By Mark Hahnel — Mar 23, 2026

FAIRdata.ai: Making Open Data FAIR-er

What problem are we trying to solve?

Most major funders now require FAIR data management plans. Most generalist repositories (Zenodo, Figshare, Dryad, Mendeley Data) allow data published on them to be FAIR, but not all data published on them is FAIR. The gap between 'technically FAIR' and 'practically reusable' is large and I think there are ways to close it.

Visit any large repository and start browsing datasets at random. You'll find deposited data where the variable names are single letters, where the description field says 'data for paper', where there's no unit metadata, no controlled vocabulary alignment, no machine-readable schema.

FAIRdata.ai is trying to close that gap automatically. Given a dataset DOI, it assesses the current FAIR score across five independent frameworks, identifies what's missing, and then enriches the record - generating better descriptions, inferring variable semantics, aligning to standard ontologies, resolving licences to machine-readable SPDX URIs - without requiring anything from the original depositor. Every enrichment is tagged with full provenance so consumers know exactly what was added by whom (or what model), when, and with what confidence.

There's a second, less obvious problem FAIRdata.ai is working on. This is based on AllenAI’s work on Autodiscovery. I wrote about this here. Open datasets contain findings that have never been extracted. Correlations that nobody looked for. Distributions that are surprising given background knowledge. FAIRdata.ai surfaces these using Bayesian surprise scoring essentially asking 'what patterns in this dataset would be unexpected given domain priors?'. It feeds those signals upstream to OpenScience.ai as hypothesis seeds for formal investigation.

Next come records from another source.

section
/-! PROOFS of the polynomial reading of the checksum (40_checksum.md R76 (e)). The quotient ring of the polynomials over
GF(2) by the divisor is `AdjoinRoot crcPolynomial`: there an iteration of R70 is multiplication by `x`. -/

namespace Sys2Proof.Machine

open Polynomial

theorem crcPolynomial_natDegree : crcPolynomial.natDegree = 8 := by
  unfold crcPolynomial
  compute_degree!

theorem crcPolynomial_monic : crcPolynomial.Monic := by
  unfold crcPolynomial
  monicity!

theorem crcPolynomial_degree : crcPolynomial.degree = 8 :=
  (degree_eq_iff_natDegree_eq crcPolynomial_monic.ne_zero).mpr crcPolynomial_natDegree

/-! ### Bytes as polynomials -/

theorem bytePoly_degree_lt (b : Byte) : (bytePoly b).degree < 8 := by
  refine mem_degreeLT.mp (Submodule.sum_mem _ fun i hi => mem_degreeLT.mpr ?_)
  split
  · rw [degree_X_pow]
    exact_mod_cast Finset.mem_range.mp hi
  · exact WithBot.bot_lt_coe 8

/-- XOR is addition of polynomials over GF(2). -/
theorem bytePoly_xor (a b : Byte) : bytePoly (a ^^^ b) = bytePoly a + bytePoly b := by
  rw [bytePoly, bytePoly, bytePoly, ← Finset.sum_add_distrib]
  refine Finset.sum_congr rfl fun i _ => ?_
  rw [BitVec.getLsbD_xor]
  cases a.getLsbD i <;> cases b.getLsbD i <;> simp [CharTwo.add_self_eq_zero]

theorem bytePoly_zero : bytePoly 0x00 = 0 := by simp [bytePoly]

/-- The shift is multiplication by `x`, but for the bit shifted out. -/
theorem X_mul_bytePoly (t : Byte) : X * bytePoly t = bytePoly (t <<< 1) + if t.msb then X ^ 8 else 0 := by
  have hlow : bytePoly (t <<< 1) = ∑ i ∈ Finset.range 7, X * if t.getLsbD i then X ^ i else 0 := by
    rw [bytePoly, Finset.sum_range_succ', if_neg (by simp), add_zero]
    refine Finset.sum_congr rfl fun i hi => ?_
    rw [getLsbD_shiftLeft_one_succ t (Finset.mem_range.mp hi), mul_ite, mul_zero, pow_succ']
  rw [hlow, bytePoly, Finset.mul_sum, Finset.sum_range_succ, BitVec.msb_eq_getLsbD_last]
  simp [pow_succ']

theorem bytePoly_crcPoly : bytePoly crcPoly = 1 + X ^ 4 + X ^ 5 := by
  simp [bytePoly, crcPoly, Finset.sum_range_succ]

/-- `CRC_POLY` is the divisor below `x^8`. -/
theorem crcPolynomial_eq : crcPolynomial = X ^ 8 + bytePoly crcPoly := by
  rw [crcPolynomial, bytePoly_crcPoly]
  ring

/-- An iteration multiplies by `x`, and takes the divisor away if the product has degree 8. -/
theorem bytePoly_crcRound (t : Byte) :
    bytePoly (crcRound t) = X * bytePoly t + if t.msb then crcPolynomial else 0 := by
  rw [X_mul_bytePoly, crcRound]
  cases t.msb with
  | false => simp
  | true =>
    have hcancel : (X : (ZMod 2)[X]) ^ 8 + X ^ 8 = 0 := CharTwo.add_self_eq_zero _
    simp only [if_true, bytePoly_xor, crcPolynomial_eq]
    linear_combination -hcancel

/-! ### The checksum in the quotient ring -/

open AdjoinRoot

theorem mk_bytePoly_crcRounds (n : Nat) (t : Byte) :
    mk crcPolynomial (bytePoly (crcRounds n t)) = mk crcPolynomial (bytePoly t * X ^ n) := by
  induction n generalizing t with
  | zero => simp [crcRounds]
  | succ n ih =>
    have hround : mk crcPolynomial (bytePoly (crcRound t)) = mk crcPolynomial (X * bytePoly t) := by
      rw [bytePoly_crcRound, map_add]
      cases t.msb <;> simp
    rw [crcRounds_succ, ih, map_mul, hround, ← map_mul]
    congr 1
    ring

theorem mk_bytePoly_crc8Step (c b : Byte) :
    mk crcPolynomial (bytePoly (crc8Step c b)) = mk crcPolynomial ((bytePoly c + bytePoly b) * X ^ 8) := by
  rw [crc8Step, mk_bytePoly_crcRounds, bytePoly_xor]

theorem spanPoly_concat (bs : List Byte) (b : Byte) : spanPoly (bs ++ [b]) = spanPoly bs * X ^ 8 + bytePoly b :=
  List.foldl_concat ..

theorem mk_bytePoly_crc8 (bs : List Byte) :
    mk crcPolynomial (bytePoly (crc8 0x00 bs)) = mk crcPolynomial (spanPoly bs * X ^ 8) := by
  induction bs using List.reverseRecOn with
  | nil => rw [crc8_nil, bytePoly_zero, spanPoly, List.foldl_nil, zero_mul]
  | append_singleton bs b ih =>
    rw [crc8_concat, mk_bytePoly_crc8Step, map_mul, map_add, ih, ← map_add, ← spanPoly_concat, map_mul]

What tools have inspired or been used to build this platform?

FAIRdata.ai integrates a substantial number of open-source tools, open APIs, and community standards. Rather than building everything from scratch, the philosophy has been to compose existing infrastructure where it exists and build only where it doesn't. Below is a technical walkthrough of the stack, layer by layer.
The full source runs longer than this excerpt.